Of course, making such income a reality is much easier said than done. This is especially true in the case of passive income via property, which is often touted as the ultimate money-maker.
While there’s certainly great potential in profiting through property, it’s not as simple as purchasing a house and expecting the dough to start rolling in. Becoming a landlord may seem like a relatively straightforward process, but netting a positive ROI requires new landlords to accept some hard truths.
So, what do you need to accept to make your passive income goals more than a pipe dream?
You’re Probably Going to Need Some Help
Although you may be tempted to try to do everything yourself as a new landlord, sometimes it pays to have some extra help on deck.

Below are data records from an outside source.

-- ==== Sys2Proof/Machine/Steps.lean ====
section
/-! DEFINITION. What lies under several engines: connections by number with the packets they owe and the WRITEs that engines build
(R171), and checkpoint steps: their containers, the order of their writes, and their abandonment (15_kiln_checkpoint.md,
R302 to R306). -/

namespace Sys2Proof.Machine

/-! ## Connections -/

/-- A connection by ID. -/
def State.conn (s : State) (c : Nat) : Conn := Tab.get Conn.reset s.mlr.conns c

/-- Change a connection. -/
def State.setConn (s : State) (c : Nat) (x : Conn) : State :=
  { s with mlr := { s.mlr with conns := Tab.set Conn.reset s.mlr.conns c x } }

/-- Apply f to a connection. -/
def State.updConn (s : State) (c : Nat) (f : Conn → Conn) : State := s.setConn c (f (s.conn c))

/-- The payload bytes of an MTU code (R122). -/
def mtuBytes (code : Nat) : Nat := 1024 * 2 ^ (code % 4)

/-- Packets of an engine wait on their connection for the window and CWND (R132). -/
def State.connEnqueue (s : State) (c : Nat) (items : List TxItem) : State :=
  s.updConn c (fun x => { x with outq := x.outq ++ items })

/-- The 16-byte placement extension (R124). -/
def placeExt (rkey imm off : Nat) : List Byte := beBytes 4 rkey ++ beBytes 4 imm ++ beBytes 8 off

/-- The packets of a Millrace WRITE of data to a region at an offset, MTU-sized but the last; with last, the final one is a
WRITE_LAST that carries imm (R171). k bounds the number of packets. -/
def writeItems (k mtu : Nat) (last : Bool) (rkey imm off : Nat) (owner : PktOwner) (data : List Byte) : List TxItem :=
  match k with
  | 0 => []
  | k + 1 =>
    let fin := decide (data.length ≤ mtu)
    { typ := if fin && last then 2 else 1, ext := placeExt rkey (if fin && last then imm else 0) off,
      payload := data.take mtu, owner := owner } ::
    (if fin then [] else writeItems k mtu last rkey imm (off + mtu) owner (data.drop mtu))

/-- The packets of a WRITE of a whole buffer. -/
def writeAll (mtu : Nat) (last : Bool) (rkey imm off : Nat) (owner : PktOwner) (data : List Byte) : List TxItem :=
  writeItems (data.length / mtu + 1) mtu last rkey imm off owner data

/-- Whether packets of an owner are still to be sent or acknowledged on a connection. -/
def Conn.owes (x : Conn) (o : PktOwner) : Bool :=
  x.tx.any (fun p => decide (p.owner = o)) || x.outq.any (fun p => decide (p.owner = o))

/-- Forget the packets of an owner that have not been sent. -/
def Conn.dropQueued (x : Conn) (o : PktOwner) : Conn := { x with outq := x.outq.filter (fun p => decide (p.owner ≠ o)) }

/-! ## Region entries (R294, R295, R299) -/

/-- ADDR. -/
def rgAddr (e : List Word) : Nat := (wordAt e 0).toNat
/-- SPACE. -/
def rgSpace (e : List Word) : Nat := wf e 1 63 62
/-- DTYPE. -/
def rgType (e : List Word) : Nat := wf e 1 61 58
/-- NARROW. -/
def rgNarrow (e : List Word) : Nat := wf e 1 57 56
/-- NDIM. -/
def rgNdim (e : List Word) : Nat := wf e 1 55 52
/-- URGENCY. -/
def rgUrgency (e : List Word) : Nat := wf e 1 51 44
/-- FENCE. -/
def rgFence (e : List Word) : Nat := wf e 1 13 0
/-- TENSOR_ID. -/
def rgTensor (e : List Word) : Nat := wf e 2 31 0
/-- SHAPE of dimension i. -/
def rgShape (e : List Word) (i : Nat) : Nat := (wordAt e (8 + 3 * i)).toNat
/-- START of dimension i. -/
def rgStart (e : List Word) (i : Nat) : Nat := (wordAt e (9 + 3 * i)).toNat
/-- EXTENT of dimension i. -/
def rgExtent (e : List Word) (i : Nat) : Nat := (wordAt e (10 + 3 * i)).toNat

/-- n rounded up to a multiple of 4,096. -/
def up4k (n : Nat) : Nat := (n + 4095) / 4096 * 4096

/-- The staged length of a region's data (R299). -/
def stagedLen (narrow len : Nat) : Nat :=
  if narrow = 0 then len else if narrow = 1 then len / 2 else len / 4 + (len / 4 + 255) / 256

/-! ## Containers (R302, R303) -/

/-- One bit of CRC-64/XZ. -/
def crc64Bit (c : Nat) : Nat := if c % 2 = 1 then c / 2 ^^^ 0xC96C5795D7870F42 else c / 2

/-- CRC-64/XZ of bytes. -/
def crc64 (bs : List Byte) : Word :=
  let step (c : Nat) (b : Byte) : Nat := (List.range 8).foldl (fun x _ => crc64Bit x) (c ^^^ b.toNat)
  Word.of (bs.foldl step (2 ^ 64 - 1) ^^^ (2 ^ 64 - 1))

/-- A manifest entry (R302). -/
def Region.manifest (r : Region) : List Word :=
  let w1 := ((((0 : Word).setField 61 58 (rgType r.entry)).setField 57 56 (rgNarrow r.entry)).setField 55 52 (rgNdim r.entry))
  [Word.of r.off, w1, wordAt r.entry 2, wordAt r.entry 3, Word.of r.stored, r.crc, 0, 0] ++ (r.entry.drop 8).take 24

/-- The manifest before padding. -/
def Step.manifest (x : Step) : List Byte :=
  wordsBytes ([((0 : Word).setField 63 32 0x4B4C4E4D).setField 31 16 1, x.step, x.runId, Word.of x.regions.length, 0, 0, 0, 0] ++
    x.regions.flatMap Region.manifest)

/-- The container offset of the manifest. -/
def Step.manifestOff (x : Step) : Nat := 4096 + (x.regions.map (fun r => up4k r.stored)).sum

/-- Bytes of the container. -/
def Step.used (x : Step) : Nat := x.manifestOff + up4k (64 + 256 * x.regions.length)

/-- The commit block with its record (R303). -/
def Step.commit (x : Step) : List Byte :=
  let m := x.manifest
  let ws : List Word := [((0 : Word).setField 63 32 0x4B4C4E43).setField 31 16 1, x.step, x.runId, Word.of x.manifestOff,
    Word.of m.length, crc64 m, Word.of x.used]
  wordsBytes (ws ++ [crc64 (wordsBytes ws)]) ++ List.replicate 4032 0

/-! ## Steps (R293) -/

/-- A step context. -/
def State.stepOf (s : State) (sid : Nat) : Option Step := s.ckp.steps.find? (fun x => decide (x.sid = sid))

/-- Change a step context. -/
def State.updStep (s : State) (sid : Nat) (f : Step → Step) : State :=
  { s with ckp := { s.ckp with steps := s.ckp.steps.map (fun x => if x.sid = sid then f x else x) } }

/-- Whether a drive command writes a container of a step. -/
def DriveUse.ofStep (u : DriveUse) (sid : Nat) : Bool :=
  match u with
  | .kiln x _ => decide (x = sid)
  | .cmd _ _ | .page _ _ | .restore _ _ _ _ => false

/-- Whether a packet belongs to a step. -/
def PktOwner.ofStep (o : PktOwner) (sid : Nat) : Bool :=
  match o with
  | .step x _ => decide (x = sid)
  | .work _ _ _ | .serve _ | .emit _ _ _ | .response _ => false

/-- Whether a write that a step has issued has not ended. -/
def State.stepWrites (s : State) (x : Step) : Bool :=
  s.sto.drives.any (fun d => d.use.ofStep x.sid) ||
  (x.remote && ((s.conn x.conn).tx.any (fun p => p.owner.ofStep x.sid) ||
                (s.conn x.conn).outq.any (fun p => p.owner.ofStep x.sid)))

/-- The number under which a step issues the write of a phase other than the shards. -/
def phaseShard (phase : Nat) : Nat := 0x10000 + phase

/-- Whether one write of a step has not ended. -/
def State.stepWrite (s : State) (x : Step) (shard : Nat) : Bool :=
  s.sto.drives.any (fun d => decide (d.use = .kiln x.sid shard)) ||
  (x.remote && (s.conn x.conn).owes (.step x.sid shard))

/-- The staging pages that a step holds. -/
def Step.pages (x : Step) : List Nat := x.regions.flatMap (fun r => if r.acked then [] else r.pages)

/-- Issue a write of a step's container: a Millrace WRITE with LAST = 1, or drive writes with Force Unit Access (R304). -/
def State.stepIssue (s : State) (x : Step) (shard off : Nat) (data : List Byte) : State :=
  if x.remote then
    s.connEnqueue x.conn (writeAll (mtuBytes (s.conn x.conn).mtu) true x.target 0 (x.base + off) (.step x.sid shard) data)
  else
    ((s.cacheDrop x.target (x.base + off / 4096) (data.length / 4096)).driveIo x.target true true (x.base + off / 4096)
      (data.length / 4096) (.kiln x.sid shard) data).2

/-- The staged bytes of a region. -/
def State.staged (s : State) (r : Region) : List Byte := (r.pages.flatMap (fun a => s.bytes a 65536)).take r.stored

/-- Bytes padded with 0 to a multiple of 4,096. -/
def pad4k (bs : List Byte) : List Byte := bs ++ List.replicate (up4k bs.length - bs.length) 0

/-- Issue the shard of region i. -/
def State.shardIssue (s : State) (x : Step) (i : Nat) : State :=
  match x.regions[i]? with
  | some r =>
    (s.updStep x.sid (fun y => { y with regions := y.regions.modify i (fun z => { z with issued := true }) })).stepIssue x i
      r.off (pad4k (s.staged r))
  | none => s

/-- Whether an earlier-opened step of the same partition is still open (R304). -/
def State.earlierOpen (s : State) (x : Step) : Bool :=
  (s.ckp.steps.takeWhile (fun y => y.sid ≠ x.sid)).any (fun y => decide (y.part = x.part) && y.abandoned.isNone)

/-- Issue what a step's phase now allows (R304): copied shards in the order of their copies once the commit block is
invalidated, the manifest once every shard is acknowledged, the commit record once the manifest is and no earlier step of
the partition is open. -/
def State.stepAdvance (s : State) (sid : Nat) : State :=
  match s.stepOf sid with
  | some x =>
    if x.abandoned.isSome then s
    else if x.phase = 2 then
      let due := x.order.filter (fun i => match x.regions[i]? with
        | some r => r.copied && !r.issued
        | none => false)
      if x.regions.all (fun r => r.acked) then
        ((s.updStep sid (fun y => { y with phase := 3, phaseAcked := false })).stepIssue x (phaseShard 3) x.manifestOff
          (pad4k x.manifest))
      else due.foldl (fun t i => t.shardIssue x i) s
    else if decide (x.phase = 3) && x.phaseAcked && !s.earlierOpen x then
      (s.updStep sid (fun y => { y with phase := 4, phaseAcked := false })).stepIssue x (phaseShard 4) 0 x.commit
    else s
  | none => s

/-- The other steps of a partition go on when one of them commits or is abandoned. -/
def State.stepsAdvance (s : State) (p : Nat) : State :=
  (s.ckp.steps.filter (fun x => x.part = p)).foldl (fun t x => t.stepAdvance x.sid) s

/-! ## Abandonment (R305, R306) -/

/-- An abandoned step whose issued writes have ended frees its pages and its context (R305). -/
def State.stepSettle (s : State) (sid : Nat) : State :=
  match s.stepOf sid with
  | some x =>
    if x.abandoned.isSome && !s.stepWrites x then
      let s1 := s.freePages x.pages
      { s1 with ckp := { s1.ckp with steps := s1.ckp.steps.filter (fun y => y.sid ≠ sid) } }
    else s
  | none => s

/-- Every abandoned step is looked at. -/
def State.stepsSettle (s : State) : State := s.ckp.steps.foldl (fun t x => t.stepSettle x.sid) s

/-- Abandon a step (R305), but for the end of its STEP_OPEN: no further write, fences released, CKP_ABANDONED, pages freed
once the issued writes have ended; later steps of the partition go on. unknown says that the commit block's state is not
known (R306). -/
def State.stepMark (s : State) (sid : Nat) (st : Status) (unknown : Bool) : State :=
  match s.stepOf sid with
  | some x =>
    if x.abandoned.isSome then s
    else
      let s1 := s.updStep sid (fun y => { y with abandoned := some st })
      let s2 := (x.regions.filter (fun r => !r.copied)).foldl (fun t r => t.syncAdd (rgFence r.entry) 1) s1
      let s3 := if x.remote then s2.updConn x.conn (fun c => { c with outq := c.outq.filter (fun p => !p.owner.ofStep sid) })
        else s2
      let s4 := (s3.count1 .ckp 4).setIntBit Blk.ckp.page 9
      ((s4.event x.part 0x0170 .ok (x.step.toNat % 2 ^ 32) ((Word.of st.code).setBit 31 unknown) (Word.of x.base)
        (Word.of x.size)).stepSettle sid).stepsAdvance x.part
  | none => s

end Sys2Proof.Machine
end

Seriously. Especially if you’re trying to rent out a property that’s far beyond your own backyard, hiring a property management company might be your best bet if you find yourself overwhelmed or simply too busy to be the heavy lifting of being a landlord yourself.
Don’t think of such a hire as a middleman, but rather an investment to keep your tenants in line and ensure that you’re not losing out on potential income. Think of it this way: the more help you have, the more tenants and properties you can manage. On a similar note, it pays to have someone on deck to act as a sort of system of checks and balances to justify your property decisions.
When in doubt, it always pays to be tough on your tenants versus accept someone with a shady background or credit history. Although it may be tempting to welcome the first tenants who show up to rent, aggressively screening tenants will almost always help you prevent needless headaches down the road. If someone’s unwilling to undergo a credit or background check or hesitates to hand over rental referrals, you have every right to be skeptical of their application.
You Can’t Be a Pushover
On a similar note, you shouldn’t tolerate tenants who consistently complain or don’t respect your property. While some accidents and emergencies are inevitable, sometimes you may need to get confrontational with your tenants for the sake of your financial security. If you consider yourself to be timid, you’ll have a tough time as a landlord.
You Can’t Control the Market
If history has taught us anything, it’s that the housing marketing can be incredibly volatile. There’s no need to be paralyzed by fear when it comes to purchasing and renting out property, but bear in mind the dangers of potentially spread yourself thin. Expansion may seem like a no-brainer when money starts coming in; however, it pays to tread lightly and approach new properties with caution.
Those who understand the realities of being a landlord inevitably poise themselves for success versus those who have no idea what they’re doing. By entering the field with realistic expectations, you can decide whether or not you have what it takes to pursue passive property income.